How to complete this task —
From the listing below, reproduce word for word the part that opens with the line containing "step each -/" and closes with the line containing "E1, S11. -/"; reproduce nothing else.

-*-

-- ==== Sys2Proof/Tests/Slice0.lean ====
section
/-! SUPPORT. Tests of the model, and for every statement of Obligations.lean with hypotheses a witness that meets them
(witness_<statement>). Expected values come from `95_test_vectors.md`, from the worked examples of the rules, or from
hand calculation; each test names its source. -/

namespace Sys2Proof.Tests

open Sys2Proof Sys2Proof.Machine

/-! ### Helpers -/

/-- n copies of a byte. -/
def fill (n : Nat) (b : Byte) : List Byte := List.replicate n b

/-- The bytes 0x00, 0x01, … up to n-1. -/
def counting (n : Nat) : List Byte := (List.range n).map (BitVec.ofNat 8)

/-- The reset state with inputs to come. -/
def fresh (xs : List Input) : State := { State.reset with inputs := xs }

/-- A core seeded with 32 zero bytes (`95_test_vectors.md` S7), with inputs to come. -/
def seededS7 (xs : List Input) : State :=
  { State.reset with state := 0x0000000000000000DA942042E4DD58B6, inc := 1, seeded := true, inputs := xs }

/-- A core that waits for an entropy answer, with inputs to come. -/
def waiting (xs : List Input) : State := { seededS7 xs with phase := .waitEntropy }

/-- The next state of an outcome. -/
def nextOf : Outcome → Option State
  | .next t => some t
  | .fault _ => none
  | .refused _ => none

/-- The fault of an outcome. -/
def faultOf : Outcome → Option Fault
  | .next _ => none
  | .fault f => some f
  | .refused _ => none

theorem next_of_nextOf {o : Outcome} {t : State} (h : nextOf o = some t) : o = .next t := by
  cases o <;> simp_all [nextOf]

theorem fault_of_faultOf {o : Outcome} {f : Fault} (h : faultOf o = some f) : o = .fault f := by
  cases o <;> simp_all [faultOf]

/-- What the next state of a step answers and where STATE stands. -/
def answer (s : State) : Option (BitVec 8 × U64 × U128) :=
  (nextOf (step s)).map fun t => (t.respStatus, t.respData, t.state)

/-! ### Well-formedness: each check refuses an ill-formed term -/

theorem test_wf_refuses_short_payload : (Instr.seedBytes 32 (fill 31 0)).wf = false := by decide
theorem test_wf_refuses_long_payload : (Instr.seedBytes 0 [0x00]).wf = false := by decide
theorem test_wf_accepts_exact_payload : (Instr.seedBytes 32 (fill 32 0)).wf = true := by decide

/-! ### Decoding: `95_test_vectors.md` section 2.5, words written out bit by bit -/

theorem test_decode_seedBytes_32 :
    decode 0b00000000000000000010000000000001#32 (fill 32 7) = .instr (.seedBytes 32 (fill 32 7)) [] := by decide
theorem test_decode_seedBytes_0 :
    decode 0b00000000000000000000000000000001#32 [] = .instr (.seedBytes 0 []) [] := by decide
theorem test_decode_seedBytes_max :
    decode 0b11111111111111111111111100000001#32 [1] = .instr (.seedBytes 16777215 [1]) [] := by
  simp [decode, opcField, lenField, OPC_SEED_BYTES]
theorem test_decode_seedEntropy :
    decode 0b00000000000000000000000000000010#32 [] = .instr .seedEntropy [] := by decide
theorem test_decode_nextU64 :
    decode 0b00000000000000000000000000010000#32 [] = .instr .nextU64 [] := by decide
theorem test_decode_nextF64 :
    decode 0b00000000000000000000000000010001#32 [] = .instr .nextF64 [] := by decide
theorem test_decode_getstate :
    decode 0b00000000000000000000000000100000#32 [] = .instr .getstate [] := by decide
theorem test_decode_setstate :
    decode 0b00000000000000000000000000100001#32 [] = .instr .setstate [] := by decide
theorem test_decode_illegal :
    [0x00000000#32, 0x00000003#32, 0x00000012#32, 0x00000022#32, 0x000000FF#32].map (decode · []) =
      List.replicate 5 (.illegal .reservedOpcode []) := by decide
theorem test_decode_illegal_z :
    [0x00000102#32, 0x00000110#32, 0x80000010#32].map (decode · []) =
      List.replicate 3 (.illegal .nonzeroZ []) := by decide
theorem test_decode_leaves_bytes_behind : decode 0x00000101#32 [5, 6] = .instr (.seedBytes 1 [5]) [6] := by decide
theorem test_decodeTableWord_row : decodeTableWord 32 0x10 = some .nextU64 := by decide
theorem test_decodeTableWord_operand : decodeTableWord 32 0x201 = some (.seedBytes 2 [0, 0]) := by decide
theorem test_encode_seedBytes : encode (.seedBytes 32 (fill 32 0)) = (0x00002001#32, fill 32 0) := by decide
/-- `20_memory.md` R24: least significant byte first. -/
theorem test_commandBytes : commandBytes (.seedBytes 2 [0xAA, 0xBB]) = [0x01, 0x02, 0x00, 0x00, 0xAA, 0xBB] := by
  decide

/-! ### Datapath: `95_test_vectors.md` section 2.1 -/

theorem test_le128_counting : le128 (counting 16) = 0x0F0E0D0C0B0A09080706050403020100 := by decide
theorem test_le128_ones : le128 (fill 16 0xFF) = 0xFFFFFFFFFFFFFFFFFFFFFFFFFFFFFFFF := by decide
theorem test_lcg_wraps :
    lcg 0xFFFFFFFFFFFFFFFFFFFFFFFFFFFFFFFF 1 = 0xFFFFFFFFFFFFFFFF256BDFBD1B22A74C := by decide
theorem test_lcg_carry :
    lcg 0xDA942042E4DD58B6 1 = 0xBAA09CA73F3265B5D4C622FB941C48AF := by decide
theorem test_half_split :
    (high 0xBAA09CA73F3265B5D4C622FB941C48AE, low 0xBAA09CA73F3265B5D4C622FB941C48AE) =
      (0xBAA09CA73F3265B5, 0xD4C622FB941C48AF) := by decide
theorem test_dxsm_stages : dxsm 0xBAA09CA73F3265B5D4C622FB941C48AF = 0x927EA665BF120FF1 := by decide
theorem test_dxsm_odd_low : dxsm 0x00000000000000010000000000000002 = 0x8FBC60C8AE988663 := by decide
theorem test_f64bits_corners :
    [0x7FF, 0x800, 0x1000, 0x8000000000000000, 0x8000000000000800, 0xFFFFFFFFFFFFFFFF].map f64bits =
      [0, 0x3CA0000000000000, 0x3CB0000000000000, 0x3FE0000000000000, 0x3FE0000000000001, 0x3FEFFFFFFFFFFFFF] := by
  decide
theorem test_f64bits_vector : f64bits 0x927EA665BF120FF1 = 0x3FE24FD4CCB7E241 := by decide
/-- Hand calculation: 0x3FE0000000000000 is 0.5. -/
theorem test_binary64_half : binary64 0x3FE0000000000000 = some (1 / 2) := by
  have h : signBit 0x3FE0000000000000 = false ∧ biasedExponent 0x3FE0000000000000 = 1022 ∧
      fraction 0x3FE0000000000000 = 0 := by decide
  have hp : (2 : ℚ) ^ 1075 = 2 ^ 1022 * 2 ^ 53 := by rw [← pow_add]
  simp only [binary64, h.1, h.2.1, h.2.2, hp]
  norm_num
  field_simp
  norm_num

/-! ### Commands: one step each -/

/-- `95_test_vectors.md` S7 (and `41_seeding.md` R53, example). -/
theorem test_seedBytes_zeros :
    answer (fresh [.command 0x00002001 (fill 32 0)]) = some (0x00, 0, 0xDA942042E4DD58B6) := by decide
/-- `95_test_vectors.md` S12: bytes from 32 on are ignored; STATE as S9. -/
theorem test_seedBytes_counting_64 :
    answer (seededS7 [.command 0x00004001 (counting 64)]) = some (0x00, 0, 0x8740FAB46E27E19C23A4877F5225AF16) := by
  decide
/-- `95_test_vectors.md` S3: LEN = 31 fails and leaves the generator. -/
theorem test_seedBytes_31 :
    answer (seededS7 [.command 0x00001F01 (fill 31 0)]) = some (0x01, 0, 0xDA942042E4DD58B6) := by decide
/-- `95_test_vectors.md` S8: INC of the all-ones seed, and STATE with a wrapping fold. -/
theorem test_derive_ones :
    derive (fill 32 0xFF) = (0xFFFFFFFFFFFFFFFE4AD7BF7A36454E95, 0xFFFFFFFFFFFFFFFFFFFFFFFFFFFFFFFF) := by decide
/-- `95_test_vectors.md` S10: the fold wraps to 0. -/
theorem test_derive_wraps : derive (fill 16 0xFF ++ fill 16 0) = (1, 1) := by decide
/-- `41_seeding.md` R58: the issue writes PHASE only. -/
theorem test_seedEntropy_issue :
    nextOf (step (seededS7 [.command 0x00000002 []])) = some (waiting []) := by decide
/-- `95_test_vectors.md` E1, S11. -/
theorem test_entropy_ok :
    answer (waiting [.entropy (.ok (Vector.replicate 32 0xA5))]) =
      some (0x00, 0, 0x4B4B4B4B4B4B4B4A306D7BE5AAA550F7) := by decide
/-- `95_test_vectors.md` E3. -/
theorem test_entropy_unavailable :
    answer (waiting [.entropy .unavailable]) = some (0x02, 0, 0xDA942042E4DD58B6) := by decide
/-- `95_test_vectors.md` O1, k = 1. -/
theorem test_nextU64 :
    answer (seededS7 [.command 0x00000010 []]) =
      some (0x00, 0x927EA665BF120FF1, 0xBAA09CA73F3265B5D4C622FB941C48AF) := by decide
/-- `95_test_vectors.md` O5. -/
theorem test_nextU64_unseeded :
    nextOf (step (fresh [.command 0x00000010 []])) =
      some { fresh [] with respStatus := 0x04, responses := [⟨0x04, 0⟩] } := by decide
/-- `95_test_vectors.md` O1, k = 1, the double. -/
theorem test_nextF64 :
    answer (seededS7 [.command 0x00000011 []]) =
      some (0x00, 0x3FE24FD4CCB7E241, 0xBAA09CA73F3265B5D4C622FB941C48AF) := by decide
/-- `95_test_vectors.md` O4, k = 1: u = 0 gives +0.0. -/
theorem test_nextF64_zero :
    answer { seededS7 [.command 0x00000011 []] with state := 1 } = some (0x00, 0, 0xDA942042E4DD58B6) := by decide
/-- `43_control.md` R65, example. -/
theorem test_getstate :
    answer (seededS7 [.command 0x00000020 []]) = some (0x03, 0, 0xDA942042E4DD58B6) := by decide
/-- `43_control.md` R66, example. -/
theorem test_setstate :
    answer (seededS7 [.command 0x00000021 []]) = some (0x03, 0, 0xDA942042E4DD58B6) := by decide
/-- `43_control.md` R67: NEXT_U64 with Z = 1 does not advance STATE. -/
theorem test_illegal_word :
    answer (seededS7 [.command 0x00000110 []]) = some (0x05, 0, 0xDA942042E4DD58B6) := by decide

-*-

Exercise result —
/-! ### Commands: one step each -/

/-- `95_test_vectors.md` S7 (and `41_seeding.md` R53, example). -/
theorem test_seedBytes_zeros :
    answer (fresh [.command 0x00002001 (fill 32 0)]) = some (0x00, 0, 0xDA942042E4DD58B6) := by decide
/-- `95_test_vectors.md` S12: bytes from 32 on are ignored; STATE as S9. -/
theorem test_seedBytes_counting_64 :
    answer (seededS7 [.command 0x00004001 (counting 64)]) = some (0x00, 0, 0x8740FAB46E27E19C23A4877F5225AF16) := by
  decide
/-- `95_test_vectors.md` S3: LEN = 31 fails and leaves the generator. -/
theorem test_seedBytes_31 :
    answer (seededS7 [.command 0x00001F01 (fill 31 0)]) = some (0x01, 0, 0xDA942042E4DD58B6) := by decide
/-- `95_test_vectors.md` S8: INC of the all-ones seed, and STATE with a wrapping fold. -/
theorem test_derive_ones :
    derive (fill 32 0xFF) = (0xFFFFFFFFFFFFFFFE4AD7BF7A36454E95, 0xFFFFFFFFFFFFFFFFFFFFFFFFFFFFFFFF) := by decide
/-- `95_test_vectors.md` S10: the fold wraps to 0. -/
theorem test_derive_wraps : derive (fill 16 0xFF ++ fill 16 0) = (1, 1) := by decide
/-- `41_seeding.md` R58: the issue writes PHASE only. -/
theorem test_seedEntropy_issue :
    nextOf (step (seededS7 [.command 0x00000002 []])) = some (waiting []) := by decide
/-- `95_test_vectors.md` E1, S11. -/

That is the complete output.